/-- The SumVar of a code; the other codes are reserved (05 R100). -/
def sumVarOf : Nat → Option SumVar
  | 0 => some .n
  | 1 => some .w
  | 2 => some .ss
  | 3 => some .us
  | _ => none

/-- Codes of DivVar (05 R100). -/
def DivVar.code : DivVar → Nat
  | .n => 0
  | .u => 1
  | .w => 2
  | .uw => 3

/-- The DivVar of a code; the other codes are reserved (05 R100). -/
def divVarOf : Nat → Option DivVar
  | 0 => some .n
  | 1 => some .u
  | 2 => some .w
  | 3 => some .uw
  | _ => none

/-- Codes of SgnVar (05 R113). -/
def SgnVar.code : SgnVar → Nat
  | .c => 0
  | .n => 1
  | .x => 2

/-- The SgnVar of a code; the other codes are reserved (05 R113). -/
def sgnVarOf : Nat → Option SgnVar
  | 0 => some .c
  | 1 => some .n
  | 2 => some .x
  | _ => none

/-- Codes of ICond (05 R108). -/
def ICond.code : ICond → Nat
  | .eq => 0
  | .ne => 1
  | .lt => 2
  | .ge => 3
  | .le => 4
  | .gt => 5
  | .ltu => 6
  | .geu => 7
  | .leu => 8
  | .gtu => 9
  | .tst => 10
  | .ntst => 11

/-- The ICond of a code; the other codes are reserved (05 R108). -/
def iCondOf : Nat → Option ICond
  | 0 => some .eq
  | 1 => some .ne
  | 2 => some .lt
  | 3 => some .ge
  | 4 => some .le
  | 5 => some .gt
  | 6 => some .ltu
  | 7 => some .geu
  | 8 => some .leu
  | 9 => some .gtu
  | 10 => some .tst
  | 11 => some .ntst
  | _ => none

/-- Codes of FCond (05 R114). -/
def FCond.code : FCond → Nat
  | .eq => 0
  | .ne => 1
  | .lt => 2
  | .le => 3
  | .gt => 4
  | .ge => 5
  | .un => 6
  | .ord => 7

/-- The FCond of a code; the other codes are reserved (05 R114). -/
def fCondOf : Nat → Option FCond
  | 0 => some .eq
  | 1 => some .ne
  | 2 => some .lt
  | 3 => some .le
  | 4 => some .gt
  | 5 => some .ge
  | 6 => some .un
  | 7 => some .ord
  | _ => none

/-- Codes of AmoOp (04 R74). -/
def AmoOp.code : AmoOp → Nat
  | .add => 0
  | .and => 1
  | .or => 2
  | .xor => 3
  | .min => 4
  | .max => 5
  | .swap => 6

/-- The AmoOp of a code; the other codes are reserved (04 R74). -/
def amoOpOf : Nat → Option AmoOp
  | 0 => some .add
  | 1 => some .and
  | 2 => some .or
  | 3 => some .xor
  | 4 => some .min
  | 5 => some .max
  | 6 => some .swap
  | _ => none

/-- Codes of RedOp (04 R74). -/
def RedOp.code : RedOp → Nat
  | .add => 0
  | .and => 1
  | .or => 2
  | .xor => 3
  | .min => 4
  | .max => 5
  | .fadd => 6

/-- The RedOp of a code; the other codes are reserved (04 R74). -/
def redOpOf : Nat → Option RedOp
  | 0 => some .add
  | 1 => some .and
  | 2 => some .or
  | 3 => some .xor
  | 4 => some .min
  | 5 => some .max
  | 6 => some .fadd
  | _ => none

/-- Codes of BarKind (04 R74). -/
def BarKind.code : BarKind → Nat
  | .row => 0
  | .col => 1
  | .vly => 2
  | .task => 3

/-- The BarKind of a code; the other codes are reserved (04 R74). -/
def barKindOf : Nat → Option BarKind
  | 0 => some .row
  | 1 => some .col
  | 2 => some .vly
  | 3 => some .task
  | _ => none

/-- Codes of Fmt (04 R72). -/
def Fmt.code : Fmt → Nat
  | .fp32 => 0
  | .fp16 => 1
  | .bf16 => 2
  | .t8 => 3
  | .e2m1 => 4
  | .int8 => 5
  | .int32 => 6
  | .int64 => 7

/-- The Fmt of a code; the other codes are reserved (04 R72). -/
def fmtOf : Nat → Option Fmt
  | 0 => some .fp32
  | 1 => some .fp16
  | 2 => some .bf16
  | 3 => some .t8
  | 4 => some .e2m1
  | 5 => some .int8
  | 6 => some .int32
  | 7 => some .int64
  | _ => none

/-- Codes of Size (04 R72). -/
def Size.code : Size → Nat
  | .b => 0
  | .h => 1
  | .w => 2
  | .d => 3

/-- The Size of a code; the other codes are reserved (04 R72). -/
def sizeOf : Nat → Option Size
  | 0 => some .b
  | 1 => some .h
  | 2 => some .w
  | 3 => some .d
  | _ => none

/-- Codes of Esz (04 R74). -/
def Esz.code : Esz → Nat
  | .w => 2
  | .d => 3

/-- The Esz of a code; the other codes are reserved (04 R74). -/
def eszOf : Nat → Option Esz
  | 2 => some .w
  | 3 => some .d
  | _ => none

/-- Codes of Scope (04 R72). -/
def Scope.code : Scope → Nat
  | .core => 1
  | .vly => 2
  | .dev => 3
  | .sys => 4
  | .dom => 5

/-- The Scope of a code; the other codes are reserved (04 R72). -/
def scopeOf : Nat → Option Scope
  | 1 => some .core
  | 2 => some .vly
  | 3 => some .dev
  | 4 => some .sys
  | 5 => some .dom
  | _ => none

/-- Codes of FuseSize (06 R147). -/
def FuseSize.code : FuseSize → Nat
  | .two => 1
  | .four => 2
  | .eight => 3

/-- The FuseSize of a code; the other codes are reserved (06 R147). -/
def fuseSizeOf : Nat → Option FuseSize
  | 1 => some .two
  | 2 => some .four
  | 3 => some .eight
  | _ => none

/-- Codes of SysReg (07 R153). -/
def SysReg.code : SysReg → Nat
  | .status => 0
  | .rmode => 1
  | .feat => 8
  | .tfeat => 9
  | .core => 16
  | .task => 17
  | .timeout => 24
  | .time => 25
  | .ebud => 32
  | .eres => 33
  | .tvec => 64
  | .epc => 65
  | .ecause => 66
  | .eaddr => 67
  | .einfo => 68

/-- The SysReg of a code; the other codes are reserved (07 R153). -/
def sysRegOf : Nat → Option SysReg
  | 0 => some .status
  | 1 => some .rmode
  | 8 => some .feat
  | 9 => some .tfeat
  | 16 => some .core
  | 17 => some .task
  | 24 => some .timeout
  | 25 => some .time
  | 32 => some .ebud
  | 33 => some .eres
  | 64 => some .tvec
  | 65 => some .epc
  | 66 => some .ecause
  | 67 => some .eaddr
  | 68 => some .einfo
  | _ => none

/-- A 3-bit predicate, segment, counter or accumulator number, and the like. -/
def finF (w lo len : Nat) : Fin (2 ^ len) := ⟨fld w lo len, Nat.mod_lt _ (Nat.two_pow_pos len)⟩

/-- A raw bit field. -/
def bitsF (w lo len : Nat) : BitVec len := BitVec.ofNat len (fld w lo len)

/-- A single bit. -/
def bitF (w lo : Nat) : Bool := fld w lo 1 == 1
━━━━━━
WHAT YOU NEED TO DO: Copy out every line of the listing where the word "SysReg" occurs.

OUTPUT FOR THIS EXERCISE:
/-- Codes of SysReg (07 R153). -/
def SysReg.code : SysReg → Nat
/-- The SysReg of a code; the other codes are reserved (07 R153). -/
def sysRegOf : Nat → Option SysReg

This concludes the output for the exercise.